Doctrine of Pari Delicto:—
The doctrine of pari delicto is to add insult to injury and to negate the very purpose of the provision designed for his protection. The doctrine of pari delicto is not designed to reward the “wrongdoer” or to penalize the “wronged”, by denying to the victim of exploitation access to justice. The doctrine is attracted only when none of the parties is a victim of such exploitation and both parties have voluntarily and by their free will joined hands to flout the law for their mutual gain. (Para 4), Mohd. Salimuddin v. Misri Lal, (1986) 2 SCC 378, 380.

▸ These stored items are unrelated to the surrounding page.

/-- The address registers and the predicates: AOP's sums, masks and shifts, TIME, BEXP.E and BEXP.C, the comparisons of PSET on
exact values and of PSETA on signed and unsigned words, and PLOG (R113, R121, R125, R126). Each changes its one destination. -/
def Obligations.AddressAndPredicateResults : Prop :=
  ∀ (l : Lane) (j : Fin 256) (w : DWord) (s : State), (s.job l j.val).st = .running → (s.job l j.val).pc + 8 < 0xf6000 →
    let x := s.job l j.val
    let i := insOf w
    (legalWord w 0x14 0 = true → GoesOn (.aopAddi l j w) s l j.val (x.putA i.d (x.ar i.a + BitVec.ofNat 32 i.imm))) ∧
    (legalWord w 0x14 1 = true → GoesOn (.aopAdd l j w) s l j.val (x.putA i.d (x.ar i.a + x.ar i.b))) ∧
    (legalWord w 0x14 2 = true → GoesOn (.aopSub l j w) s l j.val (x.putA i.d (x.ar i.a - x.ar i.b))) ∧
    (legalWord w 0x14 3 = true → GoesOn (.aopSet l j w) s l j.val (x.putA i.d (BitVec.ofNat 32 i.imm))) ∧
    (legalWord w 0x14 4 = true → GoesOn (.aopAndi l j w) s l j.val (x.putA i.d (x.ar i.a &&& BitVec.ofNat 32 i.imm))) ∧
    (legalWord w 0x14 5 = true → GoesOn (.aopShl l j w) s l j.val (x.putA i.d (x.ar i.a <<< (i.imm % 32)))) ∧
    (legalWord w 0x14 6 = true → GoesOn (.aopSar l j w) s l j.val (x.putA i.d ((x.ar i.a).sshiftRight (i.imm % 32)))) ∧
    (legalWord w 0x06 0 = true → s.now < x.trigT + 5 * 2 ^ 30 →
      GoesOn (.timeJ l j w) s l j.val (x.putA i.d (BitVec.ofNat 32 ((s.now - x.trigT) * 4 / 5)))) ∧
    (legalWord w 0x06 1 = true → GoesOn (.timeL l j w) s l j.val
      { x.putA i.d (BitVec.ofNat 32 (s.utime l)) with timeH := BitVec.ofNat 32 (s.utime l / 2 ^ 32) }) ∧
    (legalWord w 0x06 2 = true → GoesOn (.timeH l j w) s l j.val (x.putA i.d x.timeH)) ∧
    (legalWord w 0x31 0 = true → GoesOn (.bexpE l j w) s l j.val (x.putA i.d (BitVec.ofInt 32 (x.blk i.a).e))) ∧
    (legalWord w 0x31 1 = true → GoesOn (.bexpC l j w) s l j.val (x.putA i.d (BitVec.ofNat 32 (x.blk i.a).n))) ∧
    (legalWord w 0x0a 0 = true → GoesOn (.psetCc l j w) s l j.val
      (x.putP i.d (condHolds i.fl ((x.blk i.a).val (i.imm % 8)) ((x.blk i.b).val (i.imm / 8 % 8))))) ∧
    (legalWord w 0x0a 8 = true → GoesOn (.psetCcz l j w) s l j.val (x.putP i.d (condHolds (i.fl - 8) ((x.blk i.a).val (i.imm % 8)) 0))) ∧
    (legalWord w 0x0b 0 = true → GoesOn (.psetaCc l j w) s l j.val
      (x.putP i.d (condHolds i.fl (x.ar i.a).toInt (BitVec.ofNat 32 i.imm).toInt))) ∧
    (legalWord w 0x0b 8 = true → GoesOn (.psetaCcu l j w) s l j.val (x.putP i.d (condHolds (i.fl - 8) (x.ar i.a).toNat i.imm))) ∧
    (legalWord w 0x0c 0 = true → GoesOn (.plog l j w) s l j.val (x.putP i.d (plogOp i.fl (x.pr i.a) (x.pr i.b)))) ∧
    (∀ a b : Int, (condHolds 0 a b = true ↔ a = b) ∧ (condHolds 1 a b = true ↔ a ≠ b) ∧ (condHolds 2 a b = true ↔ a < b) ∧
      (condHolds 3 a b = true ↔ a ≤ b) ∧ (condHolds 4 a b = true ↔ b < a) ∧ (condHolds 5 a b = true ↔ b ≤ a)) ∧
    (∀ a b : Bool, plogOp 0 a b = (a && b) ∧ plogOp 1 a b = (a || b) ∧ plogOp 2 a b = (a != b) ∧ plogOp 3 a b = (a && !b) ∧
      plogOp 4 a b = !a ∧ plogOp 5 a b = false ∧ plogOp 6 a b = true)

See. Mohd. Salimuddin vs Misri Lal And Another, 1986 AIR 1019
The doctrine of pari-delicto is not designed to reward the 'wrong-doer' or to penalize the 'wronged', by denying to the victim of exploitation access to justice. The doctrine is attracted only when none of the parties is a victim of such exploitation and both parties have voluntarily and by their free will joined hands to flout the law for their mutual gain.
In Xenitis Infotech Pvt. Ltd vs Swarna Sathi Dealers Pvt. Ltd, 2010 SCC OnLine Cal 905 that it was observed that “In effect, the company invokes the maxim “in paridelicto potior est conditio defendentis”. The company relies on a judgment reported at AIR 1968 SC 534 (Sita Ram v. Radha Bai) and submits that the three exceptions to cases where the maxim applies would not be available to the petitioner in either case. The Supreme Court recognised the exceptions to be:(a) where the illegal purpose has not yet been substantially carried into effect before it is sought to recover money paid or goods delivered in furtherance of it; (b) where the plaintiff is not in pari delicto with the defendant; and, (c) where the plaintiff does not have to rely on the illegality to make out his claim.”